BBB: No reason specifically for not posting more. I absolutely know nothing about TV's or any extensive mod's. And really don't want to learn. That's DH's dept. I can post about campgrounds....














, and just love to talk about PETS. And just other general info. that may apply. So everything is okay here.

Thanks sunny


----------



## mswalt (Sep 14, 2004)

GoldenMom,

I missed it too and I read quite a few threads. (Don't add to many as I don't know much about the subjects, but do like to read them).

Don't let anyone's post get you down.

Keep listenin' and postin'

Mark


----------



## vern38 (Aug 18, 2003)

Got ya covered GoldenMom







Everyone don't be afraid to use the *Report *button at the bottom of a post or email me or a moderator. We all want to keep this a happy Outbacking family...

Vern


----------



## NDJollyMon (Aug 22, 2003)

Goldy....'let me at 'em!'

I didn't see the post yet either. I've been cramming for my National Registry test (EMT Refresher), and have been stuck at work for days.

I hope everything is better, but if not, you can always talk with me. That's what I'm here for...a friendly ear to listen.

That goes for everyone.


----------



## vdub (Jun 19, 2004)

Like wise... Didn't see it and terribly sorry for the oversight. Like Vern said "don't anyone hesitate to use the report button". We want to be nice and kind here. Not much is accomplished if we go to the dark side.


----------



## rennerbee (Jul 25, 2004)

Wow Golden, sorry to hear that you felt bad about something that was posted. I seemed to have missed it also.

I want to thank all of you for deeply confirming what I thought all along...that this bunch of moderators and members are the BEST!

I haven't posted as much lately because I also don't know about TV's, mechanics and such. Ok, i'll admit that it is also because a "friend" of mine told me that i'm "such a BOY!" when I mentioned the truck that I wanted... That offended me so much that I actually slowed down on the forum, stopped talking to my hubby about "man" stuff and started making sure that I put in the effort to "be a girl" again.

BTW-don't get me wrong...Boys are NOT bad (yeehaw







!), I just wanted to make sure that everyone remembered that I was/am still a woman!!!


----------



## KellerJames (Jan 19, 2004)

I echo JollyMon's post. "Lemme at um". I didn't see the post, but there's no room for that hear.

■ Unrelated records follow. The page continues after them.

-- ==== Sys2Proof/Decode.lean ====
section
/-!
DEFINITION. The words of commands. No row of spec/opcode_table.json has bits: a command is an event, not a word, so no word
spells one.
-/
namespace Sys2Proof

/-- The command that a word spells by the table's bits: none, as the table gives no row any. -/
def decodeTableWord (_nbits _w : Nat) : Option Instr := none

end Sys2Proof
end

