-- ==== Sys2Proof/Machine/RegTable.lean ====
section
/-!
DEFINITION. The register map of every unit kind: each register's place in its window, its fields, their access
codes, reset values, reset classes and ranges, written from the register tables of the spec (the file and table of
each list stand above it). Access codes: R4, Table 3 of spec/00_scope.md; classes: Table 4 there, as a number
P = 1, C = 2, D = 4, F = 8, U = 16. Bits that no field covers are RSVD bits (R7). A reset value that the table
gives by another rule (per unit, per kind, fuse, strap) stands as 0 here and is set in `Regs.lean`.
-/
namespace Sys2Proof.Machine

/-- Access codes of register fields (Table 3 of spec/00_scope.md). -/
inductive Access where
  | ro | rw | rwl | rws | wo | w1c | w1s | rc
  deriving DecidableEq, Repr

/-- One field of a register: its lowest bit, width, access, reset value, reset classes, least and largest value in range. -/
structure FieldDef where
  lo : Nat
  w : Nat
  acc : Access
  reset : Nat
  cls : Nat
  min : Nat
  max : Nat
  deriving DecidableEq, Repr

/-- A register, or `count` like registers `stride` bytes apart; `sel` is the window offset of the register that
selects the instance an indirect register shows (0 where it is not indirect). -/
structure RegDef where
  off : Nat
  stride : Nat
  count : Nat
  sel : Nat
  fields : List FieldDef
  deriving DecidableEq, Repr

/-- The place of a field, as the meanings name it: window offset, stride between instances, lowest bit, width. -/
structure Fld where
  off : Nat
  stride : Nat
  lo : Nat
  w : Nat
  deriving DecidableEq, Repr

/-- The field in instance `n` of a repeated register. -/
def Fld.i (f : Fld) (n : Nat) : Fld := { f with off := f.off + f.stride * n, stride := 0 }

/-- Table 3 (Unit Control Block fields) of spec/02_units_and_setup_space.md. -/
def regs_ucb : List RegDef := [
  ⟨0, 0, 1, 0, [⟨24, 8, .ro, 0, 23, 0, 0xFF⟩, ⟨0, 14, .ro, 0, 23, 0, 0x3FFF⟩]⟩,
  ⟨4, 0, 1, 0, [⟨31, 1, .ro, 0, 23, 0, 1⟩, ⟨0, 14, .ro, 0, 23, 0, 0x3FFF⟩]⟩,
  ⟨8, 0, 1, 0, [⟨16, 16, .ro, 0, 23, 0, 0xFFFF⟩, ⟨0, 7, .ro, 0, 23, 0, 0x7F⟩]⟩,
  ⟨0xC, 0, 1, 0, [⟨16, 1, .ro, 0, 23, 0, 1⟩, ⟨0, 3, .ro, 0, 23, 0, 7⟩]⟩,
  ⟨0x10, 0, 1, 0, [⟨8, 8, .wo, 0, 0, 0, 0xFF⟩, ⟨0, 3, .wo, 0, 0, 1, 6⟩]⟩,
  ⟨0x14, 0, 1, 0, [⟨31, 1, .ro, 0, 23, 0, 1⟩, ⟨16, 14, .ro, 0, 23, 0, 0x3FFF⟩, ⟨8, 8, .ro, 0, 23, 0, 0xFF⟩, ⟨0, 8, .ro, 0, 23, 0, 0xFF⟩]⟩,
  ⟨0x18, 0, 1, 0, [⟨31, 1, .ro, 0, 23, 0, 1⟩, ⟨0, 16, .w1c, 0, 23, 0, 0xFFFF⟩]⟩,
  ⟨0x1C, 0, 1, 0, [⟨0, 16, .rw, 0, 23, 0, 0xFFFF⟩]⟩,
  ⟨0x20, 0, 1, 0, [⟨16, 5, .ro, 0, 23, 0, 0x1F⟩, ⟨0, 12, .ro, 0, 23, 0, 0xFFF⟩]⟩,
  ⟨0x24, 0, 1, 0, [⟨24, 1, .ro, 0, 23, 0, 1⟩, ⟨16, 8, .ro, 0, 23, 0, 0xFF⟩, ⟨0, 16, .ro, 0, 23, 0, 0xFFFF⟩]⟩,
  ⟨0x28, 0, 1, 0, [⟨28, 4, .ro, 0, 23, 0, 0xF⟩, ⟨0, 20, .ro, 0, 23, 0, 0xFFFFF⟩]⟩,
  ⟨0x2C, 0, 1, 0, [⟨0, 20, .rw, 0, 7, 0xA, 0xF4240⟩]⟩,
  ⟨0x30, 0, 1, 0, [⟨31, 1, .ro, 0, 23, 0, 1⟩, ⟨30, 1, .ro, 0, 23, 0, 1⟩, ⟨0, 16, .ro, 0, 23, 0, 0xFFFF⟩]⟩,
  ⟨0x34, 0, 1, 0, [⟨0, 32, .ro, 0, 23, 0, 0xFFFFFFFF⟩]⟩]
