/-- R87, R354: an event from a source, as HIF_EVT_ROUTE of that source sends it. -/
def State.event (s : State) (code source uid arg0 arg1 : Nat) : State :=
  let d := s.eventRec code source uid arg0 arg1
  if !s.running then s
  else if s.getFS uHIF source F.HIF_EVT_ROUTE_EN = 0 then s.evtLost
  else if s.getFS uHIF source F.HIF_EVT_ROUTE_DEFAULT = 1 then s.eventDefault 1 d
  else
    let r := s.getFS uHIF source F.HIF_EVT_ROUTE_RING
    if !s.hif.held.isEmpty then s.hold (.record r 0x10 d) else s.eventTo r d

/-- EVT_RANGE (R55, Table 6 of chapter 16). -/
def State.evtRange (s : State) (bar off master reason dat : Nat) : State :=
  s.event 0x01 0x230 uHIF (bar * 2 ^ 61 + off * 2 ^ 35 + master * 2 ^ 28 + reason * 2 ^ 24) (dat % 2 ^ 32)

/-- EVT_DOMAIN_OFF (R397, Table 9 of chapter 18). -/
def State.evtDomainOff (s : State) (bar off master : Nat) : State :=
  s.event 0xA6 0x403 uPLN (bar * 2 ^ 61 + off * 2 ^ 35 + master * 2 ^ 28) 0

/-! ### Completions -/

/-- The bytes of a completion on its reporting ring (Table 9 of chapter 3; 64 bytes on a TABLE_REPLY ring). -/
def compBytes (sq : Nat) (d : Desc) (c : Comp) (ci table : Nat) : List Byte :=
  let hd := wordsBytes [bitsOf d.w0 40 16 * 2 ^ 40 + c.status * 2 ^ 32 + c.len % 2 ^ 32,
    sq * 2 ^ 49 + ci * 2 ^ 32 + c.info % 2 ^ 32]
  if table = 0x13 then hd ++ sliceBytes c.extra 0 48 else hd

/-- R77: write the completions that stand at the front of an SQ's descriptors, in ring order, while the reporting ring
has room; a full one starts tCQW (R83), a disabled one halts the SQ with CQ_OFF, or takes nothing during a flush. -/
def State.flushComps : Nat → State → Nat → State
  | 0, s, _ => s
  | n + 1, s, r =>
    let x := s.ring r
    match x.descs with
    | [] => s
    | d :: rest =>
      match d.comp with
      | none => s
      | some c =>
        let cq := s.getFS uHIF r F.RING_CQ_CQ
        let t := if s.ringType r = 0x03 then 0x13 else 0x08
        let owner := (s.ringOwner r).getD 0
        if !s.fnLive owner ∨ x.flr then
          (s.when ((s.ringOwner r).isSome && !s.fnEnabled owner) fun s => s.addFS uHIF cq F.RING_LOST_COUNT 1).setRing r { x with descs := rest }
            |>.flushComps n r
        else if !s.ringUp cq t then
          let s := s.setRing r { x with descs := rest }
          if s.ringState r = 1 ∨ s.ringState r = 2 then
            let s := (s.setFS uHIF r F.RING_STATUS_STATE 3).setFS uHIF r F.RING_STATUS_REASON 4
            (s.eventFn owner 0x05 uHIF (4 * 2 ^ 16 + r) 0).flushComps n r
          else s.flushComps n r
        else if s.ringFull cq then
          s.setRing r { x with fullAt := some (x.fullAt.getD s.ns) }
        else
          let s := s.setRing r { x with descs := rest, fullAt := none }
          (s.putEntry cq (compBytes r d c ((d.idx + 1) % 2 ^ (x.log + 1)) t)).flushComps n r

/-- Give descriptor `idx` of an SQ its completion; it is written in ring order. -/
def State.complete (s : State) (r idx : Nat) (c : Comp) : State :=
  let x := s.ring r
  (s.setRing r { x with descs := x.descs.map fun d => if d.idx = idx ∧ d.comp = none then { d with comp := some c } else d }).flushComps
    (x.descs.length + 1) r
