/-- R295: an entry is written into its place of its page, and stands at its queue's tail. Its layout is internal: 16 bytes of a
free value (log entry 1). A write that R331 discards leaves it unwritten (log entry 85). -/
def State.pagePut (s : State) (q pg : Nat) (e : QEnt) : State :=
  let k := ((s.queue q).filter fun x => x.page == some pg).length
  let w := s.draw.2.dramWrite (3 * 4096 + q / 65536) (s.pageAddr (q / 65536) pg + 16 * k) (leBytes s.draw.1 16)
  w.2.setQueue q (w.2.queue q ++ [{ e with page := some pg, unwritten := decide (w.1 < 16) }])

/-- The depth limit of a queue's profile for a colour. -/
def State.depthLimit (s : State) (q color : Nat) : Nat :=
  if color = 0 then s.prof q F.TM_PROF_LIM_G_CELLS else if color = 1 then s.prof q F.TM_PROF_LIM_Y_CELLS
  else s.prof q F.TM_PROF_LIM_R_CELLS

/-- R294 check 2: the queue, its subscriber and its service node are in use; footing queues ignore the nodes (R306). -/
def State.queueEn (s : State) (q : Nat) : Bool :=
  let (sub, svc, _) := s.queuePath q
  (s.footing && decide (q % 65536 < 512)) ||
    (tmEn (s.tmEnt 0x50 q) && tmEn (s.tmEnt 0x51 sub) && tmEn (s.tmEnt 0x52 svc))

/-- R294: the enqueue checks of a copy in order, and its place at the tail of its queue. -/
def State.enqueue (s : State) (id : Nat) (c : Copy) : State :=
  match s.inst id with
  | none => s
  | some x =>
    let q := c.queue
    let u := uTMQ (q / 65536)
    let p := s.queuePort q
    let e : QEnt := { inst := id, copy := c, cells := x.cells, row := x.row, enq := s.ns, admitAt := x.pkt.adm.admitAt
                      color := x.pkt.color }
    if !s.up u then s.tmDrop 0x60 q e 0
    else if !s.queueEn q then s.tmDrop 0x50 q e 0
    else if p < 256 ∧ !s.isFabricPort p ∧ (s.port p).past then s.tmDrop 0x07 q e 0
    else
      let mi := q / 65536 * 8192 + c.em
      let (color, s) := if c.emEn then s.meter 0x46 mi (x.pkt.frame.length + 4) x.pkt.color else (x.pkt.color, s)
      let e : QEnt := { e with color := color }
      if c.emEn ∧ color = 2 ∧ metRedDrop (s.ent 0x46 0 mi) then s.tmDrop 0x31 q e c.em
      else if depthOf (s.queue q) + x.cells > s.depthLimit q color then s.tmDrop 0x51 q e 0
      else match s.entrySpace q with
        | none => s.tmDrop 0x52 q e 0
        | some pg =>
          let fresh := match pg with | some n => !s.bas.pages.contains (q / 65536, n) | none => false
          let s := if (s.queue q).isEmpty then s.activateQueue q else s
          let s := match pg with
            | none => (s.setQueue q (s.queue q ++ [e])).addF u F.TMQ_ENTRY_USED_COUNT 1
            | some n => (if fresh then
                (s.modBas fun b => { b with pages := s.bas.pages ++ [(q / 65536, n)] }).addF u F.TMQ_PAGE_USED_PAGES 1
              else s).pagePut q n e
          (s.telUp q fun t => { t with enq := t.enq + 1 }).askPages (q / 65536)

/-! ### Deep-buffer blocks (R273, R280) -/

/-- Field `BPM_QUOTA` or `BPM_USED` of a requester and pool. -/
def bpmQuota (r p : Nat) : Fld := ⟨0x200 + 0x10 * r + 4 * p, 0, 0, 29⟩
def bpmUsed (r p : Nat) : Fld := ⟨0x300 + 0x10 * r + 4 * p, 0, 0, 29⟩

/-- Blocks of pool `p` on a channel. -/
def State.poolBlocks (s : State) (ch p : Nat) : Nat :=
  s.getFS uBPM ch (if p = 0 then F.BPM_CH_POOL0_BLOCKS else if p = 1 then F.BPM_CH_POOL1_BLOCKS else F.BPM_CH_POOL2_BLOCKS)

/-- BPM_CH_STATUS.ONLINE: the DMC is Active with a region set. -/
def State.chOnline (s : State) (ch : Nat) : Bool :=
  s.up (uDMC ch) && decide (0 < s.poolBlocks ch 0 + s.poolBlocks ch 1 + s.poolBlocks ch 2)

I WOULD like to say that I don't always speak with total 'political correctness'. I also think that so much is lost in conversation if you can't hear tone of voice or see facial expressions. Something said in a 'tongue in cheek' manner can be taken in a way completely opposite of what was intended. If any of you ever feel that I have offended you, PLEASE, let me know. Politely, of course. I assure all of you good folks in hear that I don't set out to offend others (unless I pop over to the "other forum" to stir it up a little).









rennerbee, 
Don't worry about what your 'friend' said. I feel quite blessed that I married a woman that LOVES big Ford trucks and doesn't care who knows. I think of her as my "Mocho Little Bride". shy


----------



## summergames84 (Mar 6, 2004)

Golden Mom:
Sorry about the less than fun experience you had. I missed it too, as I've been out of state caring for my mother who had emergency surgery. (She is much better now and I'm home and back at work). Hey, I love to talk about my pets as well! I still can't figure out how to post pictures no matter how many times I read the instructions.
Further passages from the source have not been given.